Sian Ellard, Kevin Colclough, Kashyap A. Patel, Andrew T. Hattersley
Submitter: Serena Pezzilli | firstname.lastname@example.org
Authors: Serena Pezzilli, Vincenzo Trischitta and Sabrina Prudente
Fondazione IRCCS Casa Sollievo della Sofferenza, San Giovanni Rotondo, Italy
Published February 21, 2020
We read with interest the article by Ellard et al., recently published in this Journal (1).
In this Viewpoint, the Authors address how and to what extent the use of bioinformatic algorithms can be very inaccurate to predict the impact of genetic variants in causing autosomal dominant monogenic diabetes. Conversely, the Authors claim the importance of expert diagnostic interpretation according to several key steps, including the guidelines of the American College of Medical Genetics and Genomics and the Association for Molecular Pathology (ACMG/AMP)(2). Addressing this topic is timely and welcome, given the unprecedented ability to identify genetic variants in our day by means of next generation sequencing. In order to highlight the pitfalls of bioinformatic algorithms in predicting variants’ likelihood of causality, the Authors provided several examples referring to publications that would have used such an approach (first 4 references in Ellard et al.) (1). Among these papers, reference 2 refers to our recent publication, which described a Familial form of Diabetes of the Adulthood (FDA) with a likely autosomal dominant inheritance that is often misdiagnosed as type 2 diabetes (3). By study design, FDA pedigrees were characterized by the lack of variants in known monogenic diabetes genes that were likely causal.

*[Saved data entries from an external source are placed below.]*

/-- Register table tier (R164, R523), part 1. -/
def tierRegs1 : List RegDef := [
  ⟨"TIER_STATUS", 0x0, 1, 0x4, 1, false,
    [⟨0, 1, .ro, 0⟩, ⟨1, 1, .ro, 0⟩, ⟨2, 1, .w1c, 0⟩, ⟨3, 1, .w1c, 0⟩, ⟨4, 1, .w1c, 0⟩, ⟨5, 1, .w1c, 0⟩, ⟨6, 1, .w1c, 0⟩]⟩,
  ⟨"TIER_ECC_CORR", 0x4, 1, 0x4, 1, false,
    [⟨0, 32, .ro, 0⟩]⟩,
  ⟨"TIER_ECC_UNCORR", 0x8, 1, 0x4, 1, false,
    [⟨0, 32, .ro, 0⟩]⟩,
  ⟨"TIER_ECC_ADDR", 0xc, 1, 0x4, 1, true,
    [⟨5, 33, .ro, 0⟩]⟩,
  ⟨"TIER_PATROL_CTL", 0x14, 1, 0x4, 1, false,
    [⟨0, 1, .rw, 1⟩, ⟨8, 8, .rw, 24⟩]⟩,
  ⟨"TIER_CLEAR_FIRST", 0x18, 1, 0x4, 1, false,
    [⟨0, 16, .rwl, 0⟩]⟩,
  ⟨"TIER_CLEAR_COUNT", 0x1c, 1, 0x4, 1, false,
    [⟨0, 17, .rwl, 0⟩, ⟨17, 1, .rwl, 0⟩, ⟨18, 4, .rwl, 0⟩]⟩,
  ⟨"TIER_CLEAR_GO", 0x20, 1, 0x4, 1, false,
    [⟨0, 1, .wo, 0⟩]⟩,
  ⟨"TIER_KEY_STAT", 0x24, 1, 0x4, 1, false,
    [⟨0, 9, .ro, 0⟩]⟩,
  ⟨"TIER_READ_BYTES", 0x40, 1, 0x4, 1, true,
    [⟨0, 64, .ro, 0⟩]⟩,
  ⟨"TIER_WRITE_BYTES", 0x48, 1, 0x4, 1, true,
    [⟨0, 64, .ro, 0⟩]⟩,
  ⟨"TIER_LINK_ECC", 0x100, 16, 0x4, 1, false,
    [⟨0, 32, .ro, 0⟩]⟩,
  ⟨"TIER_PRBS_STAT", 0x200, 1, 0x4, 1, false,
    [⟨0, 1, .ro, 0⟩, ⟨16, 16, .ro, 0⟩]⟩,
  ⟨"TIER_PRBS_BITS", 0x208, 1, 0x4, 1, true,
    [⟨0, 64, .ro, 0⟩]⟩]

/-- Register table tier (R164, R523), part 2. -/
def tierRegs2 : List RegDef := [
  ⟨"TIER_PRBS_ERR", 0x240, 16, 0x4, 1, false,
    [⟨0, 32, .ro, 0⟩]⟩,
  ⟨"TIER_PRBS_MAP", 0x280, 16, 0x4, 1, false,
    [⟨0, 32, .ro, 0⟩]⟩,
  ⟨"TIER_GRAN_TAG", 0x10000, 16384, 0x4, 1, false,
    [⟨0, 32, .ro, 0⟩]⟩]

/-- Register table tier (R164, R523). -/
def tierRegs : List RegDef := tierRegs1 ++ tierRegs2

/-- Register table spindle (R351). -/
def spindleRegs : List RegDef := [
  ⟨"SPN_STATUS", 0x0, 1, 0x4, 1, false,
    [⟨0, 1, .ro, 0⟩, ⟨1, 1, .ro, 0⟩, ⟨2, 1, .ro, 0⟩, ⟨3, 1, .ro, 0⟩, ⟨4, 1, .ro, 0⟩]⟩,
  ⟨"SPN_FW_VER", 0x4, 1, 0x4, 1, false,
    [⟨0, 32, .ro, 0⟩]⟩,
  ⟨"SPN_LOAD_STAT", 0x8, 1, 0x4, 1, false,
    [⟨0, 7, .ro, 0⟩]⟩,
  ⟨"SPN_LOAD_VER", 0x10, 7, 0x4, 1, false,
    [⟨0, 32, .ro, 0⟩]⟩,
  ⟨"SPN_PAIR_BIND", 0x40, 2, 0x4, 1, false,
    [⟨0, 32, .ro, 0⟩]⟩,
  ⟨"SPN_CMDS", 0x48, 1, 0x4, 1, true,
    [⟨0, 64, .ro, 0⟩]⟩,
  ⟨"SPN_CMD_FAIL", 0x50, 1, 0x4, 1, false,
    [⟨0, 32, .ro, 0⟩]⟩]

/-- Register table twin (R373). -/
def twinRegs : List RegDef := [
  ⟨"TWN_STATUS", 0x0, 1, 0x4, 1, false,
    [⟨0, 1, .ro, 0⟩, ⟨1, 3, .ro, 0⟩, ⟨4, 3, .ro, 0⟩, ⟨7, 1, .ro, 0⟩, ⟨8, 1, .w1c, 0⟩, ⟨9, 1, .w1c, 0⟩, ⟨10, 1, .w1c, 0⟩, ⟨11, 1, .w1c, 0⟩, ⟨12, 1, .w1c, 0⟩]⟩,
  ⟨"TWN_CLAIM_A", 0x4, 1, 0x4, 1, false,
    [⟨0, 32, .ro, 0⟩]⟩,
  ⟨"TWN_CLAIM_B", 0x8, 1, 0x4, 1, false,
    [⟨0, 32, .ro, 0⟩]⟩,
  ⟨"TWN_GATE_CLAIM", 0xc, 1, 0x4, 1, false,
    [⟨0, 32, .ro, 0⟩]⟩,
  ⟨"TWN_SWITCHES", 0x10, 1, 0x4, 1, false,
    [⟨0, 32, .ro, 0⟩]⟩,
  ⟨"TWN_LAST_GAP", 0x14, 1, 0x4, 1, false,
    [⟨0, 32, .ro, 0⟩]⟩,
  ⟨"TWN_LAST_CAUSE", 0x18, 1, 0x4, 1, false,
    [⟨0, 3, .ro, 0⟩]⟩,
  ⟨"TWN_PERIOD", 0x1c, 1, 0x4, 1, false,
    [⟨0, 14, .ro, 0⟩]⟩,
  ⟨"TWN_NEXT_SWAP", 0x20, 1, 0x4, 1, true,
    [⟨0, 64, .ro, 0⟩]⟩,
  ⟨"TWN_LEDGER", 0x28, 1, 0x4, 1, false,
    [⟨0, 6, .ro, 0⟩, ⟨8, 6, .ro, 0⟩]⟩,
  ⟨"TWN_LEDGER_SEQ", 0x2c, 1, 0x4, 1, true,
    [⟨0, 64, .ro, 0⟩]⟩,
  ⟨"TWN_REJECT", 0x40, 5, 0x4, 1, false,
    [⟨0, 32, .ro, 0⟩]⟩,
  ⟨"TWN_REJECT_LEDGER", 0x54, 1, 0x4, 1, false,
    [⟨0, 32, .ro, 0⟩]⟩,
  ⟨"TWN_QUAR", 0x60, 1, 0x4, 1, false,
    [⟨0, 3, .ro, 0⟩, ⟨8, 3, .ro, 0⟩]⟩]

/-- Register table cocoon (R407). -/
def cocoonRegs : List RegDef := [
  ⟨"COC_STATUS", 0x0, 1, 0x4, 1, false,
    [⟨0, 1, .ro, 0⟩, ⟨1, 1, .ro, 0⟩, ⟨2, 1, .ro, 0⟩, ⟨3, 1, .ro, 0⟩, ⟨4, 1, .w1c, 0⟩, ⟨5, 1, .w1c, 0⟩, ⟨6, 1, .w1c, 0⟩]⟩,
  ⟨"COC_LIFECYCLE", 0x4, 1, 0x4, 1, false,
    [⟨0, 2, .ro, 1⟩, ⟨8, 8, .ro, 0⟩]⟩,
  ⟨"COC_LMS_NEXT", 0x8, 1, 0x4, 1, false,
    [⟨0, 30, .ro, 0⟩]⟩,
  ⟨"COC_LMS_RESERVED", 0xc, 1, 0x4, 1, false,
    [⟨0, 31, .ro, 0⟩]⟩,
  ⟨"COC_LMS_REMAIN", 0x10, 1, 0x4, 1, false,
    [⟨0, 31, .ro, 0⟩]⟩,
  ⟨"COC_FINGERPRINT", 0x14, 1, 0x4, 1, false,
    [⟨0, 32, .ro, 0⟩]⟩,
  ⟨"COC_SEAL", 0x18, 1, 0x4, 1, false,
    [⟨0, 8, .ro, 0⟩, ⟨8, 8, .ro, 0⟩, ⟨16, 8, .ro, 0⟩]⟩,
  ⟨"COC_SESSIONS", 0x1c, 1, 0x4, 1, false,
    [⟨0, 5, .ro, 0⟩]⟩,
  ⟨"COC_IMPORT_BYTES", 0x20, 1, 0x4, 1, true,
    [⟨0, 64, .ro, 0⟩]⟩,
  ⟨"COC_IMPORT_FAIL", 0x28, 1, 0x4, 1, false,
    [⟨0, 32, .ro, 0⟩]⟩,
  ⟨"COC_REPORTS", 0x2c, 1, 0x4, 1, false,
    [⟨0, 32, .ro, 0⟩]⟩,
  ⟨"COC_NS_DROP", 0x30, 1, 0x4, 1, false,
    [⟨0, 32, .ro, 0⟩]⟩]

/-- Register table power (R437, R523). -/
def powerRegs : List RegDef := [
  ⟨"PWR_STATUS", 0x0, 1, 0x4, 1, false,
    [⟨0, 1, .ro, 0⟩, ⟨1, 1, .ro, 0⟩, ⟨2, 1, .w1c, 0⟩, ⟨3, 1, .ro, 0⟩, ⟨4, 1, .ro, 0⟩, ⟨5, 1, .ro, 0⟩, ⟨6, 1, .w1c, 0⟩, ⟨7, 1, .ro, 0⟩, ⟨8, 1, .w1c, 0⟩, ⟨9, 1, .ro, 0⟩, ⟨10, 1, .ro, 0⟩]⟩,
  ⟨"PWR_CAP", 0x4, 1, 0x4, 1, false,
    [⟨0, 9, .ro, 0⟩, ⟨16, 9, .ro, 0⟩]⟩,
  ⟨"PWR_CAUSE", 0x8, 1, 0x4, 1, false,
    [⟨0, 1, .ro, 0⟩, ⟨1, 1, .ro, 0⟩, ⟨2, 1, .ro, 0⟩, ⟨3, 1, .ro, 0⟩]⟩,
  ⟨"PWR_EST", 0xc, 1, 0x4, 1, false,
    [⟨0, 16, .ro, 0⟩, ⟨16, 16, .ro, 0⟩]⟩,
  ⟨"PWR_OFF_MAP", 0x10, 1, 0x4, 1, true,
    [⟨0, 64, .ro, 0⟩]⟩,
  ⟨"PWR_GATED_MAP", 0x18, 1, 0x4, 1, true,
    [⟨0, 64, .ro, 0⟩]⟩,
  ⟨"PWR_CTL", 0x20, 1, 0x4, 1, false,
    [⟨0, 8, .rw, 10⟩, ⟨8, 8, .rw, 2⟩]⟩,
  ⟨"PWR_REPLAN", 0x24, 1, 0x4, 1, false,
    [⟨0, 16, .ro, 0⟩]⟩,
  ⟨"PWR_INPUT", 0x30, 1, 0x4, 1, false,
    [⟨0, 10, .ro, 0⟩, ⟨10, 1, .ro, 0⟩, ⟨11, 1, .ro, 0⟩, ⟨12, 1, .ro, 0⟩]⟩,
  ⟨"PWR_SHARE", 0x100, 8, 0x4, 1, false,
    [⟨0, 9, .ro, 0⟩, ⟨16, 10, .ro, 0⟩]⟩,
  ⟨"PWR_A_EST", 0x1000, 64, 0x10, 1, false,
    [⟨0, 16, .ro, 0⟩]⟩,
  ⟨"PWR_A_VF", 0x1004, 64, 0x10, 1, false,
    [⟨0, 10, .ro, 500⟩, ⟨10, 8, .ro, 200⟩, ⟨18, 8, .ro, 200⟩]⟩,
  ⟨"PWR_A_AGE", 0x1008, 64, 0x10, 1, false,
    [⟨0, 8, .ro, 50⟩, ⟨8, 1, .w1c, 0⟩]⟩,
  ⟨"PWR_A_DUTY", 0x100c, 64, 0x10, 1, false,
    [⟨0, 5, .ro, 0⟩, ⟨5, 1, .ro, 0⟩, ⟨6, 1, .ro, 0⟩]⟩]

/-- Register table thermal (R438). -/
def thermalRegs : List RegDef := [
  ⟨"THM_STATUS", 0x0, 1, 0x4, 1, false,
    [⟨0, 1, .ro, 0⟩, ⟨1, 1, .w1c, 0⟩, ⟨2, 1, .w1c, 0⟩, ⟨3, 1, .w1c, 0⟩, ⟨4, 1, .ro, 0⟩, ⟨5, 1, .ro, 0⟩]⟩,
  ⟨"THM_FLOOR", 0x4, 1, 0x4, 1, false,
    [⟨0, 8, .ro, 0⟩]⟩,
  ⟨"THM_INLET", 0x8, 1, 0x4, 1, false,
    [⟨0, 16, .ro, 0⟩, ⟨16, 16, .ro, 0⟩]⟩,
  ⟨"THM_TRIPS", 0xc, 1, 0x4, 1, false,
    [⟨0, 32, .ro, 0⟩]⟩,
  ⟨"THM_SENSOR", 0x100, 144, 0x4, 1, false,
    [⟨0, 16, .ro, 0⟩, ⟨16, 2, .ro, 0⟩]⟩,
  ⟨"THM_HOT", 0x400, 64, 0x4, 1, false,
    [⟨0, 16, .ro, 0⟩, ⟨16, 1, .ro, 0⟩, ⟨17, 1, .ro, 0⟩]⟩]

/-- Register table moult (R463). -/
def moultRegs : List RegDef := [
  ⟨"MLT_STATUS", 0x0, 1, 0x4, 1, false,
    [⟨0, 1, .ro, 0⟩, ⟨1, 1, .ro, 0⟩, ⟨2, 1, .w1c, 0⟩, ⟨3, 1, .w1c, 0⟩, ⟨4, 3, .ro, 0⟩]⟩,
  ⟨"MLT_UNUSABLE", 0x8, 1, 0x4, 1, true,
    [⟨0, 64, .ro, 0⟩]⟩,
  ⟨"MLT_CONDEMNED", 0x10, 1, 0x4, 1, true,
    [⟨0, 64, .ro, 0⟩]⟩,
  ⟨"MLT_LAST_FAIL", 0x18, 1, 0x4, 1, true,
    [⟨0, 64, .ro, 0⟩]⟩,
  ⟨"MLT_LAST_ANALOG", 0x20, 1, 0x4, 1, false,
    [⟨0, 4, .ro, 0⟩, ⟨4, 4, .ro, 0⟩]⟩,
  ⟨"MLT_BOOT_TICKS", 0x24, 1, 0x4, 1, false,
    [⟨0, 32, .ro, 0⟩]⟩,
  ⟨"MLT_RUNS", 0x28, 1, 0x4, 1, false,
    [⟨0, 32, .ro, 0⟩]⟩,
  ⟨"MLT_A_RESULT", 0x100, 64, 0x4, 1, false,
    [⟨0, 3, .ro, 0⟩, ⟨3, 1, .ro, 0⟩]⟩]

/-- Register table update (R481). -/
def updateRegs : List RegDef := [
  ⟨"UPD_STATUS", 0x0, 1, 0x4, 1, false,
    [⟨0, 3, .ro, 0⟩, ⟨3, 1, .w1c, 0⟩, ⟨4, 1, .w1c, 0⟩]⟩,
  ⟨"UPD_HELD", 0x4, 1, 0x4, 1, false,
    [⟨0, 14, .ro, 0⟩]⟩,
  ⟨"UPD_STAGED_P", 0x8, 1, 0x4, 1, false,
    [⟨0, 14, .ro, 0⟩]⟩,
  ⟨"UPD_RUN_VER", 0xc, 1, 0x4, 1, false,
    [⟨0, 32, .ro, 0⟩]⟩,
  ⟨"UPD_FB_VER", 0x10, 1, 0x4, 1, false,
    [⟨0, 32, .ro, 0⟩]⟩,
  ⟨"UPD_STAGED_VER", 0x14, 1, 0x4, 1, false,
    [⟨0, 32, .ro, 0⟩]⟩,
  ⟨"UPD_SEC", 0x18, 1, 0x4, 1, false,
    [⟨0, 6, .ro, 0⟩, ⟨8, 6, .ro, 0⟩, ⟨16, 6, .ro, 0⟩]⟩,
  ⟨"UPD_DEADLINE", 0x20, 1, 0x4, 1, true,
    [⟨0, 64, .ro, 0⟩]⟩,
  ⟨"UPD_ACTIVATIONS", 0x28, 1, 0x4, 1, false,
    [⟨0, 32, .ro, 0⟩]⟩,
  ⟨"UPD_FALLBACKS", 0x2c, 1, 0x4, 1, false,
    [⟨0, 32, .ro, 0⟩]⟩]

/-- Register table errors (R496). -/
def errorsRegs : List RegDef := [
  ⟨"ERR_STATUS", 0x0, 1, 0x4, 1, false,
    [⟨0, 1, .ro, 0⟩, ⟨1, 1, .w1c, 0⟩, ⟨2, 1, .w1c, 0⟩, ⟨3, 1, .ro, 0⟩]⟩,
  ⟨"ERR_TIME", 0x8, 1, 0x4, 1, true,
    [⟨0, 64, .ro, 0⟩]⟩,
  ⟨"ERR_SEQ", 0x10, 1, 0x4, 1, false,
    [⟨0, 32, .ro, 0⟩]⟩,
  ⟨"ERR_RAISED", 0x14, 1, 0x4, 1, false,
    [⟨0, 32, .ro, 0⟩]⟩,
  ⟨"ERR_MERGED", 0x18, 1, 0x4, 1, false,
    [⟨0, 32, .ro, 0⟩]⟩,
  ⟨"ERR_DROP", 0x1c, 1, 0x4, 1, false,
    [⟨0, 32, .ro, 0⟩]⟩,
  ⟨"ERR_LAST_FATAL", 0x20, 1, 0x4, 1, false,
    [⟨0, 3, .ro, 0⟩]⟩,
  ⟨"ERR_FABRIC_CORR", 0x24, 1, 0x4, 1, false,
    [⟨0, 32, .ro, 0⟩]⟩,
  ⟨"ERR_FABRIC_UNCORR", 0x28, 1, 0x4, 1, false,
    [⟨0, 32, .ro, 0⟩]⟩,
  ⟨"ERR_LOST", 0x100, 17, 0x4, 1, false,
    [⟨0, 32, .ro, 0⟩]⟩,
  ⟨"ERR_P_CORR", 0x200, 8, 0x8, 1, false,
    [⟨0, 32, .ro, 0⟩]⟩,
  ⟨"ERR_P_UNCORR", 0x204, 8, 0x8, 1, false,
    [⟨0, 32, .ro, 0⟩]⟩]

/-- Register table pcie (R119, R523). -/
def pcieRegs : List RegDef := [
  ⟨"PCI_LINK", 0x0, 2, 0x4, 1, false,
    [⟨0, 1, .ro, 0⟩, ⟨1, 5, .ro, 0⟩, ⟨6, 3, .ro, 0⟩, ⟨9, 1, .ro, 0⟩, ⟨10, 1, .ro, 0⟩, ⟨11, 1, .w1c, 0⟩]⟩,
  ⟨"PCI_LANE_OK", 0x8, 1, 0x4, 1, false,
    [⟨0, 16, .ro, 0⟩]⟩,
  ⟨"PCI_PRBS_STAT", 0xc, 1, 0x4, 1, false,
    [⟨0, 1, .ro, 0⟩, ⟨16, 16, .ro, 0⟩]⟩,
  ⟨"PCI_PRBS_BITS", 0x10, 1, 0x4, 1, true,
    [⟨0, 64, .ro, 0⟩]⟩,
  ⟨"PCI_PRBS_ERR", 0x100, 16, 0x4, 1, false,
    [⟨0, 32, .ro, 0⟩]⟩,
  ⟨"PCI_WIN_CTL", 0x1000, 16, 0x20, 1, false,
    [⟨0, 2, .rwl, 0⟩, ⟨2, 1, .rwl, 0⟩, ⟨4, 3, .rwl, 0⟩]⟩,
  ⟨"PCI_WIN_BASE", 0x1004, 16, 0x20, 1, true,
    [⟨12, 52, .rwl, 0⟩]⟩,
  ⟨"PCI_WIN_SIG", 0x100c, 16, 0x20, 1, true,
    [⟨28, 36, .rwl, 0⟩]⟩,
  ⟨"PCI_WIN_STAT", 0x1014, 16, 0x20, 1, false,
    [⟨0, 1, .w1c, 0⟩, ⟨1, 1, .w1c, 0⟩, ⟨2, 1, .w1c, 0⟩]⟩]

/-- Register table mgmt (R523). -/
def mgmtRegs : List RegDef := [
  ⟨"MGT_STATUS", 0x0, 1, 0x4, 1, false,
    [⟨0, 1, .ro, 0⟩, ⟨1, 1, .ro, 0⟩, ⟨2, 2, .ro, 0⟩, ⟨4, 1, .ro, 0⟩, ⟨5, 1, .ro, 0⟩]⟩,
  ⟨"MGT_PRBS_BITS", 0x8, 1, 0x4, 1, true,
    [⟨0, 64, .ro, 0⟩]⟩,
  ⟨"MGT_PRBS_ERR", 0x10, 1, 0x4, 1, false,
    [⟨0, 32, .ro, 0⟩]⟩,
  ⟨"MGT_BAD_FRAMES", 0x14, 1, 0x4, 1, false,
    [⟨0, 32, .ro, 0⟩]⟩]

It is unfortunate that Ellard et al. (1) have repeatedly misquoted our paper. In detail, in the abstract and on page 14, second paragraph, they stated that “Recently published examples involving monogenic diabetes demonstrate how pathogenicity prediction algorithms can be very inaccurate for predicting which genetic variants are likely causal of dominant monogenic disease (1–4)”. Indeed, we used prediction algorithms only as a prioritization tool in our filtering pipeline aimed at pointing those variants, which deserved further investigation. Conversely, when the likelihood of causality was at issue, we used the ACMG/AMP guidelines (2) as we clearly stated in the last paragraph of page 138 and the first 4 lines of page 139. Once more, on page 14, last two lines of the first column and the first four lines of the second column, the Authors misquoted our paper as one of those over-relying on in silico prediction tools for identifying “likely pathogenic” monogenic diabetes variants (1). As said before, this was definitively not the case.
Reference misquotation, which has long been known (4, 5), may be misleading for the readers and harmful to science. The authors should be very careful both in interpreting and reporting others’ data.
1.Ellard S, et al. Prediction algorithms: pitfalls in interpreting genetic variants of autosomal dominant monogenic diabetes. J Clin Invest. 2020;130(1):14-16
2. Richards S, et al. Standards and guidelines for the interpretation of sequence variants: a joint consensus recommendation of the American College of Medical Genetics and Genomics and the Association for Molecular Pathology. Genet Med. 2015;17(5):405-424.
3. Pezzilli S, et al. Insights from molecular characterization of adult patients of families with multigenerational diabetes. Diabetes. 2018;67(1):137-145.
4. de Lacey G, Record C, Wade J. How accurate are quotations and references in medical journals? Br Med J (Clin Res Ed). 1985;291(6499):884-886.
5. Jergas H, Baethge C. Quotation accuracy in medical journal articles-a systematic review and meta-analysis. PeerJ. 2015;3:e1364.